In 1912 G. Kh. returned to Kharkiv, where he was arrested, but at the end of the same year he was released without punishment. In Kharkov he was engaged in cultural work. In February 1915, he was forcibly relocated to Voronezh (now the regional center of Russia) as politically unreliable. He returned to Kharkiv after the February Revolution of 1917, where he resumed his cultural and educational work.
After the establishment of Bolshevik rule in Ukraine, G. Kh. taught Ukrainian language and literature at the Zootechnical College in Dergachi (a town 16 km from Kharkiv, 1920-1926), and in 1926-1932 taught a bandura class at the Kharkiv Music and Drama Institute. At the same time, in 1928-1932 he was the artistic director of the Poltava Bandura Band.
Beginning in 1932, the Moscow occupation authorities began persecuting G. Kh., he was dismissed from all positions, and his works were banned. Then, on February 23, 1938, an arrest warrant was issued for G. Kh., who was allegedly a "member of an anti-Soviet Ukrainian nationalist organization." The executioners’ appetites grew rapidly, and in a resolution of March 3, 1938, G. Kh. became "a participant in the counter-revolutionary Ukrainian insurgent organizations and agent of German intelligence". The executioners tortured H. Khotkevych, then tortured him again, and tortured him again, and again… As a result, he "confessed" that in 1923 he was recruited as a German spy, was associated with the Ukrainian military organization and "was active in lines of this counter-revolutionary organization."

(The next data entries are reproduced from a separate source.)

/-- Uniform-pipe opcode 0x39. -/
def decUniform39 (f : Fields) : Option Instr :=
  if f.ty == 0#4 && f.ty2 == 0#4 && f.b == 0#8 && f.c == 0#8 && f.f == 0#7 && f.la == 0#4 && !f.g.getLsbD 3 && f.targets.isEmpty then some (.dpTadd f.hdr (f.d) (f.a)) else
  if f.ty == 0#4 && f.ty2 == 0#4 && f.b == 0#8 && f.c == 0#8 && f.f == 1#7 && f.la == 0#4 && !f.g.getLsbD 3 && f.targets.isEmpty then some (.dpTdrop f.hdr (f.d) (f.a)) else
  if f.ty == 0#4 && f.ty2 == 0#4 && f.a == 0#8 && f.b == 0#8 && f.c == 0#8 && f.f == 2#7 && f.la == 0#4 && !f.g.getLsbD 3 && f.targets.isEmpty then some (.dpTdepth f.hdr (f.d)) else
  none

/-- Uniform-pipe opcode 0x3A. -/
def decUniform3A (f : Fields) : Option Instr :=
  if f.ty == 0#4 && f.ty2 == 0#4 && f.d == 0#8 && f.a == 0#8 && f.b == 0#8 && f.c == 0#8 && f.f == 0#7 && f.la == 0#4 && !f.g.getLsbD 3 && f.targets.isEmpty then some (.dpLsovf f.hdr) else
  if f.ty == 0#4 && f.ty2 == 0#4 && f.d == 0#8 && f.a == 0#8 && f.b == 0#8 && f.c == 0#8 && f.f == 1#7 && f.la == 0#4 && !f.g.getLsbD 3 && f.targets.isEmpty then some (.dpLsstep f.hdr) else
  none

/-- Uniform-pipe opcode 0x3B. -/
def decUniform3B (f : Fields) : Option Instr :=
  if f.ty == 0#4 && f.ty2 == 0#4 && f.b == 0#8 && f.c == 0#8 && f.f == 0#7 && f.la == 0#4 && !f.g.getLsbD 3 && f.targets.isEmpty then some (.tkPrice f.hdr (f.d) (f.a)) else
  if f.ty == 0#4 && f.ty2 == 0#4 && f.d == 0#8 && f.b == 0#8 && f.c == 0#8 && f.f == 1#7 && f.la == 0#4 && !f.g.getLsbD 3 && f.targets.isEmpty then some (.tkWait f.hdr (f.a)) else
  if f.ty == 0#4 && f.ty2 == 0#4 && f.b == 0#8 && f.c == 0#8 && f.f == 2#7 && f.la == 0#4 && !f.g.getLsbD 3 && f.targets.isEmpty then some (.tkDbal f.hdr (f.d) (f.a)) else
  if f.ty == 0#4 && f.ty2 == 0#4 && f.c == 0#8 && f.f == 3#7 && f.la == 0#4 && !f.g.getLsbD 3 && f.targets.isEmpty then some (.tkIntent f.hdr (f.d) (f.a) (f.b)) else
  if f.ty == 0#4 && f.ty2 == 0#4 && f.b == 0#8 && f.c == 0#8 && f.f == 4#7 && f.la == 0#4 && !f.g.getLsbD 3 && f.targets.isEmpty then some (.tkIcncl f.hdr (f.d) (f.a)) else
  none

/-- Uniform-pipe opcode 0x3C. -/
def decUniform3C (f : Fields) : Option Instr :=
  if f.ty == 0#4 && f.ty2 == 0#4 && f.b.extractLsb' 4 4 == 0#4 && f.c == 0#8 && f.f == 0#7 && !f.g.getLsbD 3 && f.targets.isEmpty then some (.sCfetch f.hdr (f.d) (f.a) (f.b.extractLsb' 0 4)) else
  if f.ty == 0#4 && f.ty2 == 0#4 && f.b.extractLsb' 4 4 == 0#4 && f.c == 0#8 && f.f == 1#7 && !f.g.getLsbD 3 && f.targets.isEmpty then some (.sCfetchReload f.hdr (f.d) (f.a) (f.b.extractLsb' 0 4)) else
  if f.ty == 0#4 && f.ty2 == 0#4 && f.a == 0#8 && f.b.extractLsb' 4 4 == 0#4 && f.c == 0#8 && f.f == 2#7 && f.la == 0#4 && !f.g.getLsbD 3 && f.targets.isEmpty then some (.sCstat f.hdr (f.d) (f.b.extractLsb' 0 4)) else
  none

/-- Uniform-pipe opcode 0x3D. -/
def decUniform3D (f : Fields) : Option Instr :=
  if f.ty == 0#4 && f.ty2 == 0#4 && f.d == 0#8 && f.c == 0#8 && f.f == 0#7 && f.la == 0#4 && !f.g.getLsbD 3 && f.targets.isEmpty then some (.sJmpf f.hdr (f.a ++ f.b)) else
  if f.ty == 0#4 && f.ty2 == 0#4 && f.d == 0#8 && f.a == 0#8 && f.b == 0#8 && f.c == 0#8 && f.f == 1#7 && f.la == 0#4 && !f.g.getLsbD 3 && f.targets.isEmpty then some (.sCfence f.hdr) else
  none

/-- Uniform-pipe opcode 0x3E. -/
def decUniform3E (f : Fields) : Option Instr :=
  if f.ty == 0#4 && f.ty2 == 0#4 && f.d == 0#8 && f.c == 0#8 && f.f == 0#7 && f.la == 0#4 && !f.g.getLsbD 3 && f.targets.isEmpty then some (.sTrap f.hdr (f.a ++ f.b)) else
  if f.ty == 0#4 && f.ty2 == 0#4 && f.d == 1#8 && f.c == 0#8 && f.f == 0#7 && f.la == 0#4 && !f.g.getLsbD 3 && f.targets.isEmpty then some (.sBrk f.hdr (f.a ++ f.b)) else
  if f.ty == 0#4 && f.ty2 == 0#4 && f.d == 2#8 && f.a == 0#8 && f.b == 0#8 && f.c == 0#8 && f.f == 0#7 && f.la == 0#4 && !f.g.getLsbD 3 && !f.x && f.targets.isEmpty then some (.sRth f.hdr) else
  none

/-- The uniform pipe's opcode map (R83). -/
def decUniform (f : Fields) : Option Instr :=
  match f.op.toNat with
  | 0 => decUniform00 f
  | 1 => decUniform01 f
  | 2 => decUniform02 f
  | 3 => decUniform03 f
  | 4 => decUniform04 f
  | 5 => decUniform05 f
  | 6 => decUniform06 f
  | 7 => decUniform07 f
  | 8 => decUniform08 f
  | 9 => decUniform09 f
  | 10 => decUniform0A f
  | 11 => decUniform0B f
  | 12 => decUniform0C f
  | 13 => decUniform0D f
  | 14 => decUniform0E f
  | 15 => decUniform0F f
  | 16 => decUniform10 f
  | 17 => decUniform11 f
  | 18 => decUniform12 f
  | 19 => decUniform13 f
  | 20 => decUniform14 f
  | 21 => decUniform15 f
  | 24 => decUniform18 f
  | 25 => decUniform19 f
  | 26 => decUniform1A f
  | 27 => decUniform1B f
  | 28 => decUniform1C f
  | 29 => decUniform1D f
  | 30 => decUniform1E f
  | 32 => decUniform20 f
  | 34 => decUniform22 f
  | 35 => decUniform23 f
  | 36 => decUniform24 f
  | 37 => decUniform25 f
  | 40 => decUniform28 f
  | 41 => decUniform29 f
  | 42 => decUniform2A f
  | 43 => decUniform2B f
  | 44 => decUniform2C f
  | 45 => decUniform2D f
  | 46 => decUniform2E f
  | 47 => decUniform2F f
  | 48 => decUniform30 f
  | 49 => decUniform31 f
  | 50 => decUniform32 f
  | 51 => decUniform33 f
  | 52 => decUniform34 f
  | 53 => decUniform35 f
  | 54 => decUniform36 f
  | 55 => decUniform37 f
  | 56 => decUniform38 f
  | 57 => decUniform39 f
  | 58 => decUniform3A f
  | 59 => decUniform3B f
  | 60 => decUniform3C f
  | 61 => decUniform3D f
  | 62 => decUniform3E f
  | _ => none

/-- Lane-pipe opcode 0x00. -/
def decLane00 (f : Fields) : Option Instr :=
  if ([.s8, .s16, .s32, .s64, .n8, .n16, .n32, .n64] : List Ty).contains (Ty.ofCode f.ty) && f.ty2 == 0#4 && f.c == 0#8 && f.f == 0#7 && f.la == 0#4 && f.targets.isEmpty then some (.vAdd f.hdr (Ty.ofCode f.ty) (f.d) (f.a) (f.b)) else
  if ([.s8, .s16, .s32, .s64, .n8, .n16, .n32, .n64] : List Ty).contains (Ty.ofCode f.ty) && f.ty2 == 0#4 && f.c == 0#8 && f.f == 1#7 && f.la == 0#4 && f.targets.isEmpty then some (.vAdds f.hdr (Ty.ofCode f.ty) (f.d) (f.a) (f.b)) else
  none

/-- Lane-pipe opcode 0x01. -/
def decLane01 (f : Fields) : Option Instr :=
  if ([.s8, .s16, .s32, .s64, .n8, .n16, .n32, .n64] : List Ty).contains (Ty.ofCode f.ty) && f.ty2 == 0#4 && f.c == 0#8 && f.f == 0#7 && f.la == 0#4 && f.targets.isEmpty then some (.vSub f.hdr (Ty.ofCode f.ty) (f.d) (f.a) (f.b)) else
  if ([.s8, .s16, .s32, .s64, .n8, .n16, .n32, .n64] : List Ty).contains (Ty.ofCode f.ty) && f.ty2 == 0#4 && f.c == 0#8 && f.f == 1#7 && f.la == 0#4 && f.targets.isEmpty then some (.vSubs f.hdr (Ty.ofCode f.ty) (f.d) (f.a) (f.b)) else
  none

/-- Lane-pipe opcode 0x02. -/
def decLane02 (f : Fields) : Option Instr :=
  if ([.s32, .s64, .n32, .n64] : List Ty).contains (Ty.ofCode f.ty) && f.ty2 == 0#4 && f.c == 0#8 && f.f == 0#7 && f.la == 0#4 && f.targets.isEmpty then some (.vMul f.hdr (Ty.ofCode f.ty) (f.d) (f.a) (f.b)) else
  if ([.s32, .n32] : List Ty).contains (Ty.ofCode f.ty) && f.ty2 == 0#4 && f.c == 0#8 && f.f == 1#7 && f.la == 0#4 && f.targets.isEmpty then some (.vMulh f.hdr (Ty.ofCode f.ty) (f.d) (f.a) (f.b)) else
  if ([.s32, .n32] : List Ty).contains (Ty.ofCode f.ty) && f.ty2 == 0#4 && f.c == 0#8 && f.f == 2#7 && f.la == 0#4 && f.targets.isEmpty then some (.vMulw f.hdr (Ty.ofCode f.ty) (f.d) (f.a) (f.b)) else
  none

/-- Lane-pipe opcode 0x03. -/
def decLane03 (f : Fields) : Option Instr :=
  if ([.s32, .s64, .n32, .n64] : List Ty).contains (Ty.ofCode f.ty) && f.ty2 == 0#4 && f.f == 0#7 && f.la == 0#4 && f.targets.isEmpty then some (.vMad f.hdr (Ty.ofCode f.ty) (f.d) (f.a) (f.b) (f.c)) else
  if ([.s32, .n32] : List Ty).contains (Ty.ofCode f.ty) && f.ty2 == 0#4 && f.f == 1#7 && f.la == 0#4 && f.targets.isEmpty then some (.vMadh f.hdr (Ty.ofCode f.ty) (f.d) (f.a) (f.b) (f.c)) else
  if ([.s32, .n32] : List Ty).contains (Ty.ofCode f.ty) && f.ty2 == 0#4 && f.f == 2#7 && f.la == 0#4 && f.targets.isEmpty then some (.vMadw f.hdr (Ty.ofCode f.ty) (f.d) (f.a) (f.b) (f.c)) else
  if ([.s8, .n8] : List Ty).contains (Ty.ofCode f.ty) && ([.s8, .n8] : List Ty).contains (Ty.ofCode f.ty2) && f.f == 3#7 && f.la == 0#4 && f.targets.isEmpty then some (.vDot4 f.hdr (Ty.ofCode f.ty) (Ty.ofCode f.ty2) (f.d) (f.a) (f.b) (f.c)) else
  if ([.s8, .n8] : List Ty).contains (Ty.ofCode f.ty) && ([.s8, .n8] : List Ty).contains (Ty.ofCode f.ty2) && f.f == 4#7 && f.la == 0#4 && f.targets.isEmpty then some (.vDot4s f.hdr (Ty.ofCode f.ty) (Ty.ofCode f.ty2) (f.d) (f.a) (f.b) (f.c)) else
  none

/-- Lane-pipe opcode 0x04. -/
def decLane04 (f : Fields) : Option Instr :=
  if ([.b32, .b64] : List Ty).contains (Ty.ofCode f.ty) && f.ty2 == 0#4 && f.c == 0#8 && f.f == 0#7 && f.la == 0#4 && f.targets.isEmpty then some (.vAnd f.hdr (Ty.ofCode f.ty) (f.d) (f.a) (f.b)) else
  if ([.b32, .b64] : List Ty).contains (Ty.ofCode f.ty) && f.ty2 == 0#4 && f.c == 0#8 && f.f == 1#7 && f.la == 0#4 && f.targets.isEmpty then some (.vOr f.hdr (Ty.ofCode f.ty) (f.d) (f.a) (f.b)) else
  if ([.b32, .b64] : List Ty).contains (Ty.ofCode f.ty) && f.ty2 == 0#4 && f.c == 0#8 && f.f == 2#7 && f.la == 0#4 && f.targets.isEmpty then some (.vXor f.hdr (Ty.ofCode f.ty) (f.d) (f.a) (f.b)) else
  if ([.b32, .b64] : List Ty).contains (Ty.ofCode f.ty) && f.ty2 == 0#4 && f.c == 0#8 && f.f == 3#7 && f.la == 0#4 && f.targets.isEmpty then some (.vAndn f.hdr (Ty.ofCode f.ty) (f.d) (f.a) (f.b)) else
  none

/-- Lane-pipe opcode 0x05. -/
def decLane05 (f : Fields) : Option Instr :=
  if ([.b32, .b64] : List Ty).contains (Ty.ofCode f.ty) && f.ty2 == 0#4 && f.c == 0#8 && f.f == 0#7 && f.la == 0#4 && f.targets.isEmpty then some (.vShl f.hdr (Ty.ofCode f.ty) (f.d) (f.a) (f.b)) else
  if ([.b32, .b64] : List Ty).contains (Ty.ofCode f.ty) && f.ty2 == 0#4 && f.c == 0#8 && f.f == 1#7 && f.la == 0#4 && f.targets.isEmpty then some (.vShr f.hdr (Ty.ofCode f.ty) (f.d) (f.a) (f.b)) else
  if ([.b32, .b64] : List Ty).contains (Ty.ofCode f.ty) && f.ty2 == 0#4 && f.c == 0#8 && f.f == 2#7 && f.la == 0#4 && f.targets.isEmpty then some (.vSra f.hdr (Ty.ofCode f.ty) (f.d) (f.a) (f.b)) else
  if ([.b32, .b64] : List Ty).contains (Ty.ofCode f.ty) && f.ty2 == 0#4 && f.c == 0#8 && f.f == 3#7 && f.la == 0#4 && f.targets.isEmpty then some (.vRotl f.hdr (Ty.ofCode f.ty) (f.d) (f.a) (f.b)) else
  if ([.b32, .b64] : List Ty).contains (Ty.ofCode f.ty) && f.ty2 == 0#4 && f.c == 0#8 && f.f == 4#7 && f.la == 0#4 && f.targets.isEmpty then some (.vRotr f.hdr (Ty.ofCode f.ty) (f.d) (f.a) (f.b)) else
  none

/-- Lane-pipe opcode 0x06. -/
def decLane06 (f : Fields) : Option Instr :=
  if ([.s32, .s64, .n32, .n64] : List Ty).contains (Ty.ofCode f.ty) && f.ty2 == 0#4 && f.c == 0#8 && f.f == 0#7 && f.la == 0#4 && f.targets.isEmpty then some (.vAddi f.hdr (Ty.ofCode f.ty) (f.d) (f.a) (f.b)) else
  if ([.s32, .s64, .n32, .n64] : List Ty).contains (Ty.ofCode f.ty) && f.ty2 == 0#4 && f.c == 0#8 && f.f == 1#7 && f.la == 0#4 && f.targets.isEmpty then some (.vAddis f.hdr (Ty.ofCode f.ty) (f.d) (f.a) (f.b)) else
  if ([.b32, .b64] : List Ty).contains (Ty.ofCode f.ty) && f.ty2 == 0#4 && f.c == 0#8 && f.f == 2#7 && f.la == 0#4 && f.targets.isEmpty then some (.vAndi f.hdr (Ty.ofCode f.ty) (f.d) (f.a) (f.b)) else
  if ([.b32, .b64] : List Ty).contains (Ty.ofCode f.ty) && f.ty2 == 0#4 && f.c == 0#8 && f.f == 3#7 && f.la == 0#4 && f.targets.isEmpty then some (.vOri f.hdr (Ty.ofCode f.ty) (f.d) (f.a) (f.b)) else
  if ([.b32, .b64] : List Ty).contains (Ty.ofCode f.ty) && f.ty2 == 0#4 && f.c == 0#8 && f.f == 4#7 && f.la == 0#4 && f.targets.isEmpty then some (.vXori f.hdr (Ty.ofCode f.ty) (f.d) (f.a) (f.b)) else
  if ([.b32, .b64] : List Ty).contains (Ty.ofCode f.ty) && f.ty2 == 0#4 && f.c == 0#8 && f.f == 5#7 && f.la == 0#4 && f.targets.isEmpty then some (.vShli f.hdr (Ty.ofCode f.ty) (f.d) (f.a) (f.b)) else
  if ([.b32, .b64] : List Ty).contains (Ty.ofCode f.ty) && f.ty2 == 0#4 && f.c == 0#8 && f.f == 6#7 && f.la == 0#4 && f.targets.isEmpty then some (.vShri f.hdr (Ty.ofCode f.ty) (f.d) (f.a) (f.b)) else
  if ([.b32, .b64] : List Ty).contains (Ty.ofCode f.ty) && f.ty2 == 0#4 && f.c == 0#8 && f.f == 7#7 && f.la == 0#4 && f.targets.isEmpty then some (.vSrai f.hdr (Ty.ofCode f.ty) (f.d) (f.a) (f.b)) else
  if ([.b32, .b64] : List Ty).contains (Ty.ofCode f.ty) && f.ty2 == 0#4 && f.c == 0#8 && f.f == 8#7 && f.la == 0#4 && f.targets.isEmpty then some (.vRotli f.hdr (Ty.ofCode f.ty) (f.d) (f.a) (f.b)) else
  none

On September 29, 1938, a special troika (court) of the NKVD Department for the Kharkiv Region decided to shoot G. Khotkevych, which was carried out on October 8, 1938. His house in the village Vysokyi (12 km from the center of Kharkiv), where he and his family had lived since 1929, was confiscated.
G. Kh.’s literary work began in 1897 with the publication of the short story "Georgian" in the Lviv magazine "Zorya". Until 1917, his works were published mainly in Galicia, in particular, in the journal "Literary and Scientific Bulletin", and only a small part of them were published (or reprinted) in the Russian Empire. However, from 1902 his works began to be published in Russian translations, and were also included in the almanacs of selected works of Ukrainian literature.
During the Soviet era, Khotkevych’s works were published mainly in Kharkiv, where a collection of works in 8 volumes was published there in 1928-1932. Thid edition remains the largest collection of his works to this day.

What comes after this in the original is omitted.